» **Problem requirements**: Search the data for the word "exact" and copy every line that contains it.

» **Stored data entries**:
----------------------------------------

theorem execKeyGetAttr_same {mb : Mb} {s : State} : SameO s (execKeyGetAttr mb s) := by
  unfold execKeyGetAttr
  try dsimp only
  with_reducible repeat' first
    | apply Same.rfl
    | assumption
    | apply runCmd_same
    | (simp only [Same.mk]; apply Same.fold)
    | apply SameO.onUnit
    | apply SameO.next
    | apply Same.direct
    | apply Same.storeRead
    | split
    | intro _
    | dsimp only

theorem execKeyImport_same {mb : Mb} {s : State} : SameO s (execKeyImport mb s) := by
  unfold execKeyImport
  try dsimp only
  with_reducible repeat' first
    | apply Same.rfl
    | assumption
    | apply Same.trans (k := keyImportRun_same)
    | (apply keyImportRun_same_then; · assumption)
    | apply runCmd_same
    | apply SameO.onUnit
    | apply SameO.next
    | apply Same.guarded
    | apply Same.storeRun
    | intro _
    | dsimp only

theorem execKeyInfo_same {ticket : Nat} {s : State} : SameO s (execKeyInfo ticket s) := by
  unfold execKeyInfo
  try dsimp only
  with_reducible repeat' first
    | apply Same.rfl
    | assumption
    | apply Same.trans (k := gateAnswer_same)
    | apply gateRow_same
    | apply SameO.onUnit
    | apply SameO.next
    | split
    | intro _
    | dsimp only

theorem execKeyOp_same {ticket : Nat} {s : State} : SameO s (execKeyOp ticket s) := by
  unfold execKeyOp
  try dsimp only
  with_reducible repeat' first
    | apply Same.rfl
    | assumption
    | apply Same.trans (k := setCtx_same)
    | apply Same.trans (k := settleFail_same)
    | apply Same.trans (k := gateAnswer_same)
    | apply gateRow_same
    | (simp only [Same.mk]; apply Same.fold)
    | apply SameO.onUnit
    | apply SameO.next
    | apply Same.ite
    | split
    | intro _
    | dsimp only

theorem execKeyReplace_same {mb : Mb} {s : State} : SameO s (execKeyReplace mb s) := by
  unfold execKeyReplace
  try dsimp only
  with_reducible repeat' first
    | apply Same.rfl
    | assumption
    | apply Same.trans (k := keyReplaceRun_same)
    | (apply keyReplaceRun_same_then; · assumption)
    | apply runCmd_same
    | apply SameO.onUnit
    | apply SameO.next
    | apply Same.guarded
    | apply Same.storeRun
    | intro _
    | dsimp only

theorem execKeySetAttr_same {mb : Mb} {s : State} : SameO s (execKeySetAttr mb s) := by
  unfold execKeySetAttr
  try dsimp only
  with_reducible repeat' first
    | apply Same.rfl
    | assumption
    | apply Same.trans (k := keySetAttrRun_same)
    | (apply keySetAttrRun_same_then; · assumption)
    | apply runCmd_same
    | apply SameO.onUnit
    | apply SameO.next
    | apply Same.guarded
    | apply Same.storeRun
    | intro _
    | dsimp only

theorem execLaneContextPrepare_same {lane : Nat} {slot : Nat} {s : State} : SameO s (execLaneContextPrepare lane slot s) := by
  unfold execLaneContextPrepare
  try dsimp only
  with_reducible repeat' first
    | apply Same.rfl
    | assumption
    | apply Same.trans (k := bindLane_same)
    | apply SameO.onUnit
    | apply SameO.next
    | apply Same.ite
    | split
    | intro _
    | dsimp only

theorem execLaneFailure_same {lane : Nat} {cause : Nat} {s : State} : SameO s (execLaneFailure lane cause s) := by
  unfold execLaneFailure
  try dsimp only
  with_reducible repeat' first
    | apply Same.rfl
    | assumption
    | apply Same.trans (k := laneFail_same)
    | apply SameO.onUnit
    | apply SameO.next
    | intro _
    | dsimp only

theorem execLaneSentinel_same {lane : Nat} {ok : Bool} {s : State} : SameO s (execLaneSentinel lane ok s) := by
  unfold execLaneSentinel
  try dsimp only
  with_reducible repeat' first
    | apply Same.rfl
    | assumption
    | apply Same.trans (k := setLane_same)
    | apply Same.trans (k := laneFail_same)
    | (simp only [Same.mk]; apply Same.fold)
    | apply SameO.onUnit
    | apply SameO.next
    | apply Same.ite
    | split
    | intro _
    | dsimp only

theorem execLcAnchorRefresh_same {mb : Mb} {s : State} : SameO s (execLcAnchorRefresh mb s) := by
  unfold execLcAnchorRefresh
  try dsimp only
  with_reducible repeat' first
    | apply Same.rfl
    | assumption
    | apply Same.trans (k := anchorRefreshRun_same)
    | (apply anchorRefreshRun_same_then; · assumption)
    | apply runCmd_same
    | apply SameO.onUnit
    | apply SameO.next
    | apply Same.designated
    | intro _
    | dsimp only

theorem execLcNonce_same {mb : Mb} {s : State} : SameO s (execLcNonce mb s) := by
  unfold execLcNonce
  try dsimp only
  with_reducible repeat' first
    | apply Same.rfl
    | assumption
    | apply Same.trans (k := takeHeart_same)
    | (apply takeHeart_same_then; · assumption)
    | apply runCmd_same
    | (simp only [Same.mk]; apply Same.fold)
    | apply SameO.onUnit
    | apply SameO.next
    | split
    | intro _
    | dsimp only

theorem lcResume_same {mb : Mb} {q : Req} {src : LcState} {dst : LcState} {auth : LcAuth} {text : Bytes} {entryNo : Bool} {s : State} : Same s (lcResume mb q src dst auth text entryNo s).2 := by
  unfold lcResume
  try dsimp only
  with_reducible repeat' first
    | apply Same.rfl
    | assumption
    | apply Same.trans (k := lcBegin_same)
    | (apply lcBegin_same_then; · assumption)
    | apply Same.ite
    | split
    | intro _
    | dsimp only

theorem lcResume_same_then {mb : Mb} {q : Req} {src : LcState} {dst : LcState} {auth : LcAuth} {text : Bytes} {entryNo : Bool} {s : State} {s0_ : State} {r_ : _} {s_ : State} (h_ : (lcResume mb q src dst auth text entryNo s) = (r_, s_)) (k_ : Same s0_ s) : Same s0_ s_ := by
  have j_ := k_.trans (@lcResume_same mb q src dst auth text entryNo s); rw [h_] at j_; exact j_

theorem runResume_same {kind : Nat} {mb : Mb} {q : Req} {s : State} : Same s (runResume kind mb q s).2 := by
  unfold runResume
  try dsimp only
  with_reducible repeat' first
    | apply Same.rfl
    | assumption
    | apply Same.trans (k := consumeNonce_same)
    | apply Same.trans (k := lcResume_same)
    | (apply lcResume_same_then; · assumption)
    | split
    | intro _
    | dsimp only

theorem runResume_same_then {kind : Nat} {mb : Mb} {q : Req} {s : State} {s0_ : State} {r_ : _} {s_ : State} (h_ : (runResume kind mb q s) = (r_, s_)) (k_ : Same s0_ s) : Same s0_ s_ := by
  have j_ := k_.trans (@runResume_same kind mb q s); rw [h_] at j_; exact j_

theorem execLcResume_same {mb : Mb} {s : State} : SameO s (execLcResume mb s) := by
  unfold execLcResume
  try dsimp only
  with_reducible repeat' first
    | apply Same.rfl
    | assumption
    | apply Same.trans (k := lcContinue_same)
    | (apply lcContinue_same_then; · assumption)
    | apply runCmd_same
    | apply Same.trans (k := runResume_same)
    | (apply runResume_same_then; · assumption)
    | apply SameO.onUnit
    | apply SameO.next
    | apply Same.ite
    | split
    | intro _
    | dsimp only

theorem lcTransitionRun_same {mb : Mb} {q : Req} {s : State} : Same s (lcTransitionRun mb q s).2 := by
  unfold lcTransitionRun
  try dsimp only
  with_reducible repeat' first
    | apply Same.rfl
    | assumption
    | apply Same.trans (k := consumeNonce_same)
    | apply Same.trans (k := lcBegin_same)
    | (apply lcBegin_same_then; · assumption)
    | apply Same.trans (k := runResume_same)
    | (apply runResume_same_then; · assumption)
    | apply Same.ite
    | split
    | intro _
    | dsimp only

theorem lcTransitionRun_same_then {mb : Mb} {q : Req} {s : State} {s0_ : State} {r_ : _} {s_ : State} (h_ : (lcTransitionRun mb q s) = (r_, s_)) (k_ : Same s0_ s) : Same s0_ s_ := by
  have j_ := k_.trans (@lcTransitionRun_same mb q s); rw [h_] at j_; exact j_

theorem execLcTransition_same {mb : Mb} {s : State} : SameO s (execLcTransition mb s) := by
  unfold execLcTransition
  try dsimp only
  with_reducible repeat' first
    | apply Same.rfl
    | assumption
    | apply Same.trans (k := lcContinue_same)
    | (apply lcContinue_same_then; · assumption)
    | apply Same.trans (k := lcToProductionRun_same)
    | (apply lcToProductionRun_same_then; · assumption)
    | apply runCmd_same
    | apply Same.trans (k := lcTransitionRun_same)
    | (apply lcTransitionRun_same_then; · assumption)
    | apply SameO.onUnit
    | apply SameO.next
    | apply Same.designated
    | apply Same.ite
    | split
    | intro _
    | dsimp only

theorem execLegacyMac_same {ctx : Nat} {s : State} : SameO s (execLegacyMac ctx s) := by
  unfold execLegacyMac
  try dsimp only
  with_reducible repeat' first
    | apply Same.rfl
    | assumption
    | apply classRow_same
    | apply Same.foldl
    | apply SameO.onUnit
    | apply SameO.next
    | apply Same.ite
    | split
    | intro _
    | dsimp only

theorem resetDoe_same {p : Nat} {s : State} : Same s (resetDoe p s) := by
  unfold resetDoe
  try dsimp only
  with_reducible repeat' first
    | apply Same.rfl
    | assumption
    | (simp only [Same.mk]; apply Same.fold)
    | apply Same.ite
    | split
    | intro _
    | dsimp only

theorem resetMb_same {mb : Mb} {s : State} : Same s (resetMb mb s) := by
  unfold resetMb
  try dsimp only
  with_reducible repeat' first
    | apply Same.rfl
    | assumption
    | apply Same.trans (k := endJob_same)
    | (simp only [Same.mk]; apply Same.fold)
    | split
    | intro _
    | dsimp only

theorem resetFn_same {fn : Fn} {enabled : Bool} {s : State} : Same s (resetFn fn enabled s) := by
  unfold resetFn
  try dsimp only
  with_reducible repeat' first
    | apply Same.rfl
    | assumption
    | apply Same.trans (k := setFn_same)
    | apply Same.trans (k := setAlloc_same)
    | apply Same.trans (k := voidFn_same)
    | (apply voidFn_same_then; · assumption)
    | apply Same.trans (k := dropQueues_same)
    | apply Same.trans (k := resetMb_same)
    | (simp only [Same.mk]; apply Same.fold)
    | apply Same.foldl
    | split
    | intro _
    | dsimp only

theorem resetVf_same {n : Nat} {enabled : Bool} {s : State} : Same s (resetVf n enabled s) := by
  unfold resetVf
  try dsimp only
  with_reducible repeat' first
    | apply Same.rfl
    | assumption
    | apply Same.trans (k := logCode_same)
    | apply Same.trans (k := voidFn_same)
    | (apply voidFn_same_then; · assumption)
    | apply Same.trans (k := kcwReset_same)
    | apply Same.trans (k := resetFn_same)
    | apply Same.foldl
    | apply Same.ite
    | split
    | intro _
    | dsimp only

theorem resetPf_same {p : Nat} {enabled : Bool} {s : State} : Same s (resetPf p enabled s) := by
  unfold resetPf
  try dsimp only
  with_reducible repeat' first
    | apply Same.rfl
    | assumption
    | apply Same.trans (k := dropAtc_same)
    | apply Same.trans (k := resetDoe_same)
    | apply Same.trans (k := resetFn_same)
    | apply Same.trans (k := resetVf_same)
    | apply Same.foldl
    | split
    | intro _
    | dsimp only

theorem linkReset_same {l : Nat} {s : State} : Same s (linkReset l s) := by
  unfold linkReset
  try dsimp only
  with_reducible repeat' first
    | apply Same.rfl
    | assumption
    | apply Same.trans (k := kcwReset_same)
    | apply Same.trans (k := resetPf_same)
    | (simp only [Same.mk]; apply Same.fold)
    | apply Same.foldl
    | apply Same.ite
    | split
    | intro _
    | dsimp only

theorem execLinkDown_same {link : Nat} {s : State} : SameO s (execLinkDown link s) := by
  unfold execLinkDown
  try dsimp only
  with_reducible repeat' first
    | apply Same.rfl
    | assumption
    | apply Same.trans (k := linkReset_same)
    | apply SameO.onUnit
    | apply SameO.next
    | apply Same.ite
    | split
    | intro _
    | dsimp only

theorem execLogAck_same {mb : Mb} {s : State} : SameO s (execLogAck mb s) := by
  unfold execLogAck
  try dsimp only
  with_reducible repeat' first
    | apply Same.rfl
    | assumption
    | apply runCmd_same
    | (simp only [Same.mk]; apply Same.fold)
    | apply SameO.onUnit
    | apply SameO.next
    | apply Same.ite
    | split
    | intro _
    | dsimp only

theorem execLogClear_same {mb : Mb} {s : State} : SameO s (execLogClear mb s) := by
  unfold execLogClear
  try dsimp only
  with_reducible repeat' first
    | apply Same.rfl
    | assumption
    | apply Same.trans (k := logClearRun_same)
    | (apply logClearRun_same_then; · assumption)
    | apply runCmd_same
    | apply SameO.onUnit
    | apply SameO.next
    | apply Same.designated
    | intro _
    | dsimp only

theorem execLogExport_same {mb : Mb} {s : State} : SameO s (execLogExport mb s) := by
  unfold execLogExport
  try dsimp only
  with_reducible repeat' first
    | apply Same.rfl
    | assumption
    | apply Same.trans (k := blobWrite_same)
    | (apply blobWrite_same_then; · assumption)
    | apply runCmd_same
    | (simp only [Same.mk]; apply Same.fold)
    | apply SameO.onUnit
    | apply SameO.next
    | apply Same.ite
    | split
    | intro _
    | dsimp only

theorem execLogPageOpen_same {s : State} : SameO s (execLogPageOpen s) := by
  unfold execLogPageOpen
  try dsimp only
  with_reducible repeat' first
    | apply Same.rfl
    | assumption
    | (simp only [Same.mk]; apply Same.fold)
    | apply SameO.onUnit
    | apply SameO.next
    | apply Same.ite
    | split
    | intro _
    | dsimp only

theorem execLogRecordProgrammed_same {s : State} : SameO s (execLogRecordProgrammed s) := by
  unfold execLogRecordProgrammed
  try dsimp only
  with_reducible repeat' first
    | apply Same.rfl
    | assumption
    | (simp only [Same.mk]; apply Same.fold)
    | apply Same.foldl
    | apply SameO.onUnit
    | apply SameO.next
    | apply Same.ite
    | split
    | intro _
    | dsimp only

----------------------------------------

» **Problem solution**:
  have j_ := k_.trans (@lcResume_same mb q src dst auth text entryNo s); rw [h_] at j_; exact j_
  have j_ := k_.trans (@runResume_same kind mb q s); rw [h_] at j_; exact j_
  have j_ := k_.trans (@lcTransitionRun_same mb q s); rw [h_] at j_; exact j_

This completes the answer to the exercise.